CAPÍTULO I – DEMOCRACIA E GLOBALIZAÇÃO NEOLIBERAL

2. Democracia e participação política no contexto da Globalização Neoliberal

2.3. Neoliberalismo, Democracia e participação política

Nesta nova ordem mundial, a democracia e os direitos humanos e sociais passam a constituir vítimas inevitáveis dos efeitos das políticas supra descritas. Não obstante estes efeitos perversos, esta situação parece não apontar para a extinção do Estado nacional ou da Democracia, mas antes para a sua reconfiguração em novas bases.

Neoliberalismo e Democracia, considerados a partir dos seus conceitos fundamentais apresentam-se aparentemente como incompatíveis. Todavia, nada parece impedir que com uma reconfiguração da forma de conceber a democracia ambas possam coexistir.

Para as sociedades contemporâneas a democracia tem um valor universal, ela é vista como a melhor forma de regime político. Assim sendo, a ideologia neoliberal terá todo o interesse em se legitimar no seio da Democracia. O custo que outra alternativa poderia representar no cenário social, provavelmente seria muito maior. Adam Przeworsky sublinha que essa cumplicidade é imprescindível “seja porque o apoio popular é exigido pelas regras da democracia ou pelo menos porque o consentimento é necessário para desarmar a omnipresente ameaça revolucionária.” (Przeworsky,

1995:90). Outro aspeto central na democracia e bastante valorizado pela ideologia neoliberal é o facto de a democracia possibilitar a garantia da liberdade individual.

Posto isto, e de forma a facilitar-se a aplicação das políticas neoliberais cujas agendas pressupõem alterações estruturais significativas no modo de funcionamento da economia, particularmente do mercado de trabalho, mas também dos modelos de organização social dominantes, torna-se indispensável a criação de condições para o exercício forte dos poderes executivos o que, por seu turno, exige a constituição de maiorias absolutas parlamentares. Não é pois de excluir a possibilidade de alterações às leis eleitorais no sentido de se facilitar a constituição de tais maiorias (ex.: através da alteração das regras subjacentes à atribuição de mandatos pelas diferentes forças eleitorais em contenda, bem como pela redução do número global de deputados eleitos) ou ainda através da revisão dos direitos cívicos que conferem aos cidadãos diversas expressões de liberdade individual e coletiva (ex.: através do cerceamento do direito de manifestação e de outras formas de participação política).

Em última análise, a pretensão da ideologia neoliberal consubstancia-se num progressivo enfraquecimento do Estado Democrático, não só através da transferência de poder para entidades supranacionais, mas simultaneamente através da gradual transferência das suas responsabilidades sociais para a sociedade civil (Harvey, 2007).

Esta nova situação requereu uma reconfiguração das conceções de cidadania, sociedade civil e participação.

No que concerne ao conceito de cidadania, entendida como soberania, abandona a sua abrangência coletiva, empreendida fundamentalmente pelos movimentos sociais, ficando confinada ao indivíduo em permanente subordinação ao “mercado”, quer na figura de consumidor quer na figura de produtor.

Por outro lado, os direitos sociais, políticos, culturais e económicos que deviam ser universalmente garantidos, são desvalorizados, passando-se a privilegiar e a enfatizar os direitos individuais e a liberdade de escolha.

O cidadão, ao beneficiar de liberdade de escolha, passa igualmente a ser o único responsável pelas escolhas que faz e, consequentemente, pelas consequências que daí resultem. Deste modo, poder-se-á falar de uma privatização dos ónus das suas escolhas, dos fracassos ou sucessos de pobreza ou de riqueza.
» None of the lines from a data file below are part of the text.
theorem takeFrameWord_kept (i v : Nat) (H : Kept K T N h) : Kept K T N (h.takeFrameWord i v) := by
  unfold Hub.takeFrameWord
  with_reducible repeat'
    first
      | assumption | (intro x; refine (fun (_ : Kept K T N x) => ?_) ?_; clear_value x) | (intro x)
      | (lift_lets; intro x; refine (fun (_ : Kept K T N x) => ?_) ?_; clear_value x) | (lift_lets; intro x)
      | apply loadFailAt_kept | apply kept_ite
      | (apply kept_hub; first | assumption | apply loadFailAt_kept | apply kept_ite) | split
      | (clear_value *; split)

theorem takeTrailerWord_kept (i v : Nat) (H : Kept K T N h) : Kept K T N (h.takeTrailerWord i v) := by
  unfold Hub.takeTrailerWord
  with_reducible repeat' first | assumption | apply loadFail_kept | apply put_kept | apply kept_ite

theorem cfgLoadData_kept (m v : Nat) (H : Kept K T N h) : Kept K T N (h.cfgLoadData m v) := by
  unfold Hub.cfgLoadData
  with_reducible repeat'
    first
      | assumption | (intro x; refine (fun (_ : Kept K T N x) => ?_) ?_; clear_value x) | (intro x)
      | (lift_lets; intro x; refine (fun (_ : Kept K T N x) => ?_) ?_; clear_value x) | (lift_lets; intro x)
      | apply set1_kept | apply wr_kept | apply loadFail_kept | apply takeFrameWord_kept
      | apply takeTrailerWord_kept | apply kept_ite
      | (apply kept_hub; first | assumption | apply set1_kept | apply wr_kept | apply loadFail_kept | apply takeFrameWord_kept | apply takeTrailerWord_kept | apply kept_ite)
      | split | (clear_value *; split)

theorem verifyDone_kept (differs : Bool) (H : Kept K T N h) : Kept K T N (h.verifyDone differs) := by
  unfold Hub.verifyDone
  with_reducible repeat'
    first
      | assumption | (intro x; refine (fun (_ : Kept K T N x) => ?_) ?_; clear_value x) | (intro x)
      | (lift_lets; intro x; refine (fun (_ : Kept K T N x) => ?_) ?_; clear_value x) | (lift_lets; intro x)
      | apply loadFailAt_kept | apply loadFail_kept | apply refreshLoaded_kept | apply put_kept | apply kept_ite
      | (apply kept_hub; first | assumption | apply loadFailAt_kept | apply loadFail_kept | apply refreshLoaded_kept | apply put_kept | apply kept_ite)
      | split | (clear_value *; split)

theorem applyMissed_kept (why : Nat) (H : Kept K T N h) : Kept K T N (h.applyMissed why) := by
  unfold Hub.applyMissed
  with_reducible repeat' first | assumption | apply set1_kept | apply put_kept | apply inc_kept | apply raise_kept

theorem cfgDecide_kept (a : Nat) (H : Kept K T N h) : Kept K T N (h.cfgDecide a) := by
  unfold Hub.cfgDecide
  with_reducible repeat'
    first
      | assumption | apply applyMissed_kept | apply refreshLoaded_kept | apply put_kept | apply set1_kept
      | apply inc_kept | apply w64_kept | apply kept_ite
      | (apply kept_hub; first | assumption | apply applyMissed_kept | apply refreshLoaded_kept | apply put_kept | apply set1_kept | apply inc_kept | apply w64_kept | apply kept_ite)

theorem cfgArm_kept (H : Kept K T N h) : Kept K T N h.cfgArm := by
  unfold Hub.cfgArm
  with_reducible repeat'
    first
      | assumption | apply put_kept | apply set1_kept | apply kept_ite
      | (apply kept_hub; first | assumption | apply put_kept | apply set1_kept | apply kept_ite)

theorem cfgApplyNow_kept (H : Kept K T N h) : Kept K T N h.cfgApplyNow := by
  unfold Hub.cfgApplyNow
  with_reducible repeat' first | assumption | apply set1_kept | apply cfgDecide_kept | apply kept_ite

theorem cfgArmDecision_kept (H : Kept K T N h) : Kept K T N h.cfgArmDecision := by
  unfold Hub.cfgArmDecision
  with_reducible repeat'
    first
      | assumption | apply cfgCancel_kept | apply cfgDecide_kept | apply kept_ite
      | (apply kept_hub; first | assumption | apply cfgCancel_kept | apply cfgDecide_kept | apply kept_ite)

theorem cfgApplyFast_kept (H : Kept K T N h) : Kept K T N h.cfgApplyFast := by
  unfold Hub.cfgApplyFast
  with_reducible repeat'
    first
      | assumption | apply set1_kept | apply cfgCancel_kept | apply cfgDecide_kept | apply kept_ite

theorem cfgBxSet_kept (H : Kept K T N h) : Kept K T N h.cfgBxSet := by
  unfold Hub.cfgBxSet
  with_reducible repeat' first | assumption | apply cfgCancel_kept | apply set1_kept | apply kept_ite

theorem cfgCtrlWrite_kept (m v : Nat) (H : Kept K T N h) : Kept K T N (h.cfgCtrlWrite m v) := by
  unfold Hub.cfgCtrlWrite
  with_reducible repeat'
    first
      | assumption | apply cfgBegin_kept | apply cfgDiscard_kept | apply cfgArm_kept | apply cfgCancel_kept
      | apply cfgApplyNow_kept | apply kept_ite

theorem takeCellWord_kept (n : RegName) (j c a : Nat) (level : Int) (H : Kept K T N h) : Kept K T N (h.takeCellWord
    n j c a level) := by
  unfold Hub.takeCellWord
  with_reducible repeat'
    first
      | assumption | (intro x; refine (fun (_ : Kept K T N x) => ?_) ?_; clear_value x) | (intro x)
      | (lift_lets; intro x; refine (fun (_ : Kept K T N x) => ?_) ?_; clear_value x) | (lift_lets; intro x)
      | apply takeFrontEnd_kept | apply takeEnable_kept | apply takeDiscEnable_kept | apply takeDiscSettings_kept
      | apply takeTdcEnable_kept | apply cdOff_kept | apply takeDelay_kept | apply setDue_kept | apply kept_ite
      | (apply kept_hub; first | assumption | apply takeFrontEnd_kept | apply takeEnable_kept | apply takeDiscEnable_kept | apply takeDiscSettings_kept | apply takeTdcEnable_kept | apply cdOff_kept | apply takeDelay_kept | apply setDue_kept | apply kept_ite)
      | split | (clear_value *; split)

theorem takeChipWord_kept (l : Loc) (old new a : Nat) (H : Kept K T N h) : Kept K T N (h.takeChipWord l old new a)
    := by
  unfold Hub.takeChipWord
  with_reducible repeat'
    first
      | assumption | apply takePolicy_kept | apply relock_kept | apply ulRelock_kept | apply orgCtrlWrite_kept
      | apply skewsCold_kept | apply refreshLatency_kept | apply refreshLags_kept | apply takeOut_kept
      | apply refreshBlk_kept | apply shadowCfg_kept | apply kept_ite
      | (apply kept_hub; first | assumption | apply takePolicy_kept | apply relock_kept | apply ulRelock_kept | apply orgCtrlWrite_kept | apply skewsCold_kept | apply refreshLatency_kept | apply refreshLags_kept | apply takeOut_kept | apply refreshBlk_kept | apply shadowCfg_kept | apply kept_ite)
      | split | (clear_value *; split)

theorem cellWordSoon_kept (key a : Nat) (l : Loc) (level : Int) (H : Kept K T N h) : Kept K T N (h.cellWordSoon key
    a l level) := by
  unfold Hub.cellWordSoon
  with_reducible repeat'
    first
      | assumption | apply takeCellWord_kept | apply kept_ite
      | (apply kept_hub; first | assumption | apply takeCellWord_kept | apply kept_ite)

theorem lateWords_kept (H : Kept K T N h) : Kept K T N h.lateWords := by
  unfold Hub.lateWords
  with_reducible repeat'
    first
      | assumption | (refine fun (g : Hub) n (_ : Kept K T N g) => ?_)
      | (intro x; refine (fun (_ : Kept K T N x) => ?_) ?_; clear_value x) | (intro x)
      | (lift_lets; intro x; refine (fun (_ : Kept K T N x) => ?_) ?_; clear_value x) | (lift_lets; intro x)
      | apply takeCellWord_kept | apply kept_ite | apply kept_foldl
      | (apply kept_hub; first | assumption | apply takeCellWord_kept | apply kept_ite | apply kept_foldl) | split
      | (clear_value *; split)

theorem applyReg_kept (r : RF) (mask v a : Nat) (levels : List (Nat × Int)) (H : Kept K T N h) : Kept K T N
    (h.applyReg r mask v a levels) := by
  unfold Hub.applyReg
  with_reducible repeat'
    first
      | assumption | (intro x; refine (fun (_ : Kept K T N x) => ?_) ?_; clear_value x) | (intro x)
      | (lift_lets; intro x; refine (fun (_ : Kept K T N x) => ?_) ?_; clear_value x) | (lift_lets; intro x)
      | apply wr_kept | apply cellWordSoon_kept | apply takeChipWord_kept
      | (apply kept_hub; first | assumption | apply wr_kept | apply cellWordSoon_kept | apply takeChipWord_kept)
      | split | (clear_value *; split)

theorem putBit_kept (r : RF) (i : Nat) (b : Bool) (H : Kept K T N h) : Kept K T N (h.putBit r i b) := by
  unfold Hub.putBit
  with_reducible repeat' first | assumption | apply put_kept | (apply kept_hub; first | assumption | apply put_kept)

theorem putSpoke_kept (s v : Nat) (H : Kept K T N h) : Kept K T N (h.putSpoke s v) := by
  unfold Hub.putSpoke
  with_reducible repeat' first | assumption | apply putBit_kept | apply put_kept

theorem applySpoke_kept (s v : Nat) (H : Kept K T N h) : Kept K T N (h.applySpoke s v) := by
  unfold Hub.applySpoke
  with_reducible repeat'
    first
      | assumption | apply putSpoke_kept | apply laneEnable_kept | apply laneDisable_kept | apply kept_ite

theorem applyWord_kept (a w v bx : Nat) (levels : List (Nat × Int)) (H : Kept K T N h) : Kept K T N (h.applyWord a w
    v bx levels) := by
  unfold Hub.applyWord
  with_reducible repeat'
    first
      | assumption | (intro x; refine (fun (_ : Kept K T N x) => ?_) ?_; clear_value x) | (intro x)
      | (lift_lets; intro x; refine (fun (_ : Kept K T N x) => ?_) ?_; clear_value x) | (lift_lets; intro x)
      | apply applyReg_kept | apply moveUse_kept | apply applySpoke_kept | apply kept_ite
      | (apply kept_hub; first | assumption | apply applyReg_kept | apply moveUse_kept | apply applySpoke_kept | apply kept_ite)
      | split | (clear_value *; split)

theorem refreshBad_kept (H : Kept K T N h) : Kept K T N h.refreshBad := by
  unfold Hub.refreshBad
  with_reducible repeat'
    first
      | assumption | (refine fun (g : Hub) n (_ : Kept K T N g) => ?_) | apply put_kept | apply forAll_kept

theorem frameRewritten_kept (p : Nat → Bool) (H : Kept K T N h) : Kept K T N (h.frameRewritten p) := by
  unfold Hub.frameRewritten
  with_reducible repeat'
    first
      | assumption | apply refreshBad_kept | apply kept_ite
      | (apply kept_hub; first | assumption | apply refreshBad_kept | apply kept_ite)

theorem cfgTouched_kept (key : Nat) (H : Kept K T N h) : Kept K T N (h.cfgTouched key) := by
  unfold Hub.cfgTouched
  with_reducible repeat'
    first
      | assumption | apply frameRewritten_kept | (apply kept_hub; first | assumption | apply frameRewritten_kept)

theorem applyEffect_kept (levels : List (Nat × Int)) (H : Kept K T N h) : Kept K T N (h.applyEffect levels) := by
  unfold Hub.applyEffect
  with_reducible repeat'
    first
      | assumption | (refine fun (g : Hub) n (_ : Kept K T N g) => ?_)
      | (intro x; refine (fun (_ : Kept K T N x) => ?_) ?_; clear_value x) | (intro x)
      | (lift_lets; intro x; refine (fun (_ : Kept K T N x) => ?_) ?_; clear_value x) | (lift_lets; intro x)
      | apply applyWord_kept | apply frameRewritten_kept | apply refreshUls_kept | apply kept_foldl
      | (apply kept_hub; first | assumption | apply applyWord_kept | apply frameRewritten_kept | apply refreshUls_kept | apply kept_foldl)
      | split | (clear_value *; split)

theorem upsetWord_kept (a w v : Nat) (H : Kept K T N h) : Kept K T N (h.upsetWord a w v) := by
  unfold Hub.upsetWord
  with_reducible repeat'
    first
      | assumption | apply wr_kept | apply putSpoke_kept | apply put_kept
      | (apply kept_hub; first | assumption | apply wr_kept | apply putSpoke_kept | apply put_kept) | split
      | (clear_value *; split)

theorem cfgScrub_kept (a : Nat) (shadow rewrote : Bool) (upset : Option (List (Nat × Nat))) (H : Kept K T N h) :
    Kept K T N (h.cfgScrub a shadow rewrote upset) := by
  unfold Hub.cfgScrub
  with_reducible repeat'
    first
      | assumption | (refine fun (g : Hub) n (_ : Kept K T N g) => ?_)
      | (intro x; refine (fun (_ : Kept K T N x) => ?_) ?_; clear_value x) | (intro x)
      | (lift_lets; intro x; refine (fun (_ : Kept K T N x) => ?_) ?_; clear_value x) | (lift_lets; intro x)
      | apply inc_kept | apply upsetWord_kept | apply refreshBad_kept | apply raise_kept | apply refreshLoaded_kept
      | apply loadFail_kept | apply kept_ite | apply kept_foldl
      | (apply kept_hub; first | assumption | apply inc_kept | apply upsetWord_kept | apply refreshBad_kept | apply raise_kept | apply refreshLoaded_kept | apply loadFail_kept | apply kept_ite | apply kept_foldl)
      | split | (clear_value *; split)

/-! ## Machine/SessionOps.lean -/

theorem setSes_kept (p : Nat) (x : Ses) (H : Kept K T N h) : Kept K T N (h.setSes p x) := by
  unfold Hub.setSes
  with_reducible repeat' first | assumption | (apply kept_hub; first | assumption)

theorem burn_kept (key v : Nat) (H : Kept K T N h) : Kept K T N (h.burn key v) := by
  refine ⟨⟨H.sound.1, H.sound.2.1, ?_⟩, H.keys, H.tap, H.nonces⟩
  have e : ∀ k, k ≠ key → resetWord (SMap.set resetValue h.fuse key v) k = resetWord h.fuse k := by
    intro k n
    simp [resetWord, SMap.get_set, n]
  exact SMap.wf_set_of_agree e H.sound.2.2

theorem putNonce_kept (p : Nat) (ws : List Nat) (H : Kept K T N h) : Kept K T N (h.putNonce p ws) := by
  unfold Hub.putNonce
  with_reducible repeat'
    first
      | assumption | (refine fun (g : Hub) n (_ : Kept K T N g) => ?_) | apply forAll_kept | apply wr_kept

theorem dropNonce_kept (p : Nat) (aged : Bool) (H : Kept K T N h) : Kept K T N (h.dropNonce p aged) := by
  unfold Hub.dropNonce
  with_reducible repeat'
    first
      | assumption | apply setSes_kept | apply putNonce_kept | apply put_kept | apply kept_ite
      | (apply kept_hub; first | assumption | apply setSes_kept | apply putNonce_kept | apply put_kept | apply kept_ite)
Esta situação retira ao Estado qualquer tipo de responsabilidade pelo devir de cada cidadão, reduzindo deste modo o ónus associado à sua função de agente de garantia dos direitos universais.

Assim sendo, o modelo de “cidadania” neoliberal pressupõe a existência de indivíduos responsáveis, empreendedores e consumidores de diversas “mercadorias” tais como a saúde, a educação e o lazer, entre muitas outras.
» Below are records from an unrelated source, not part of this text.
theorem flashEngineDone_kept (H : Kept K T N h) : Kept K T N h.flashEngineDone := by
  unfold Hub.flashEngineDone
  with_reducible repeat'
    first
      | assumption | apply put_kept | apply kept_ite
      | (apply kept_hub; first | assumption | apply put_kept | apply kept_ite)

theorem doReg_kept (m : Nat) (i : BusItem) (a : Nat) (l : Loc) (H : Kept K T N h) : Kept K T N (h.doReg m i a l) :=
    by
  unfold Hub.doReg
  with_reducible repeat'
    first
      | assumption | apply readLoc_kept | apply stale_kept | apply result_kept | apply keeperWrite_kept
      | apply writeLoc_kept | apply kept_ite

theorem dropLatch_kept (m : Nat) (writes : Bool) (H : Kept K T N h) : Kept K T N (h.dropLatch m writes) := by
  unfold Hub.dropLatch
  with_reducible repeat'
    first
      | assumption | apply setMaster_kept | apply kept_ite
      | (apply kept_hub; first | assumption | apply setMaster_kept | apply kept_ite)

theorem doItem_kept (m : Nat) (i : BusItem) (H : Kept K T N h) : Kept K T N (h.doItem m i) := by
  unfold Hub.doItem
  with_reducible repeat'
    first
      | assumption | (intro x; refine (fun (_ : Kept K T N x) => ?_) ?_; clear_value x) | (intro x)
      | (lift_lets; intro x; refine (fun (_ : Kept K T N x) => ?_) ?_; clear_value x) | (lift_lets; intro x)
      | apply dropLatch_kept | apply result_kept | apply doReg_kept | apply flashRead_kept | apply raiseRead_kept
      | apply raiseBufRead_kept | apply kept_ite
      | (apply kept_hub; first | assumption | apply dropLatch_kept | apply result_kept | apply doReg_kept | apply flashRead_kept | apply raiseRead_kept | apply raiseBufRead_kept | apply kept_ite)
      | split | (clear_value *; split)

theorem doLeaf_kept (m : Nat) (l : List BusItem) (H : Kept K T N h) : Kept K T N (h.doLeaf m l) := by
  unfold Hub.doLeaf
  with_reducible repeat'
    first
      | assumption | (refine fun (g : Hub) n (_ : Kept K T N g) => ?_)
      | (intro x; refine (fun (_ : Kept K T N x) => ?_) ?_; clear_value x) | (intro x)
      | (lift_lets; intro x; refine (fun (_ : Kept K T N x) => ?_) ?_; clear_value x) | (lift_lets; intro x)
      | apply dropLatch_kept | apply result_kept | apply leafModify_kept | apply leafAccess_kept | apply kept_ite
      | apply kept_foldl
      | (apply kept_hub; first | assumption | apply dropLatch_kept | apply result_kept | apply leafModify_kept | apply leafAccess_kept | apply kept_ite | apply kept_foldl)
      | split | (clear_value *; split)

theorem runTodo_kept (m n : Nat) (H : Kept K T N h) : Kept K T N (Hub.runTodo m n h) := by
  induction n generalizing h with
  | zero => exact H
  | succ n ih =>
    unfold Hub.runTodo
    dsimp only
    split
    · exact H
    · split
      · exact H
      · split
        · exact ih (doLeaf_kept _ _ (setMaster_kept _ _ H))
        · exact ih (doItem_kept _ _ (setMaster_kept _ _ H))

theorem runMaster_kept (m : Nat) (H : Kept K T N h) : Kept K T N (h.runMaster m) := by
  unfold Hub.runMaster
  with_reducible repeat' first | assumption | apply runTodo_kept

theorem submit_kept (m addr : Nat) (fix : Bool) (ops : List BusOp) (H : Kept K T N h) : Kept K T N (h.submit m addr
    fix ops) := by
  unfold Hub.submit
  with_reducible repeat'
    first
      | assumption | apply setMaster_kept | apply runMaster_kept
      | (apply kept_hub; first | assumption | apply setMaster_kept | apply runMaster_kept)

theorem nextAccess_kept (H : Kept K T N h) : Kept K T N h.nextAccess := by
  unfold Hub.nextAccess
  with_reducible repeat' first | assumption | (apply kept_hub; first | assumption)

theorem act_kept (m addr : Nat) (ops : List BusOp) (H : Kept K T N h) : Kept K T N (h.act m addr ops) := by
  unfold Hub.act
  with_reducible repeat' first | assumption | apply nextAccess_kept | apply submit_kept | apply kept_ite

theorem busWrite_kept (m addr v : Nat) (H : Kept K T N h) : Kept K T N (h.busWrite m addr v) := by
  unfold Hub.busWrite
  with_reducible repeat' first | assumption | apply act_kept

theorem writeTo_kept (m : Nat) (r : RF) (v : Nat) (H : Kept K T N h) : Kept K T N (h.writeTo m r v) := by
  unfold Hub.writeTo
  with_reducible repeat' first | assumption | apply busWrite_kept

theorem busRead_kept (m addr : Nat) (H : Kept K T N h) : Kept K T N (h.busRead m addr) := by
  unfold Hub.busRead
  with_reducible repeat' first | assumption | apply act_kept

theorem cmdResult_kept (c : KeeperCmd) (void : Bool) (H : Kept K T N h) : Kept K T N (h.cmdResult c void) := by
  unfold Hub.cmdResult
  with_reducible repeat' first | assumption | apply resolve_kept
Por outro lado, o individualismo, ao ser fortemente estimulado, conduz à perda das referências de coletivismo e associativismo e, por conseguinte, da condição de cidadão enquanto elemento de uma comunidade ou coletividade, uma vez que deixam de existir problemas comuns, ideias convergentes, projetos comuns, anseios coletivos. Assim, com a atomização da sociedade realizada através da dissolução das estruturas coletivas e associativistas, o comportamento cívico e político de cariz individual perde eficácia comprometendo e, consequentemente, reduzindo a participação política.

Por outro lado, a crise do Estado-providência, que se consubstancia na retirada de direitos e regalias, a par da complexidade das exigências que são impostas aos cidadãos, representará um fator adicional para a criação de pobreza e de exclusão social que, por si mesmos, funcionam como inibidores da participação política.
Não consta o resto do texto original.